--- INSTRUCTIONS TO FOLLOW ---
Only an exact repetition of every entry counts as the answer.

--- RECORDS FOR PROCESSING ---

-- ==== Sys2Proof/Machine/Core.lean ====
section
/-! DEFINITION. The machine as the host runs it. -/

def Sys2Proof.core : Host.Core := { State := Sys2Proof.Machine.State, Fault := Sys2Proof.Machine.Fault, Refusal := Sys2Proof.Machine.Refusal, step := Sys2Proof.Machine.step, reset := Sys2Proof.Machine.State.reset }
end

--- TASK SOLUTION ---
-- ==== Sys2Proof/Machine/Core.lean ====
section
/-! DEFINITION. The machine as the host runs it. -/

def Sys2Proof.core : Host.Core := { State := Sys2Proof.Machine.State, Fault := Sys2Proof.Machine.Fault, Refusal := Sys2Proof.Machine.Refusal, step := Sys2Proof.Machine.step, reset := Sys2Proof.Machine.State.reset }
end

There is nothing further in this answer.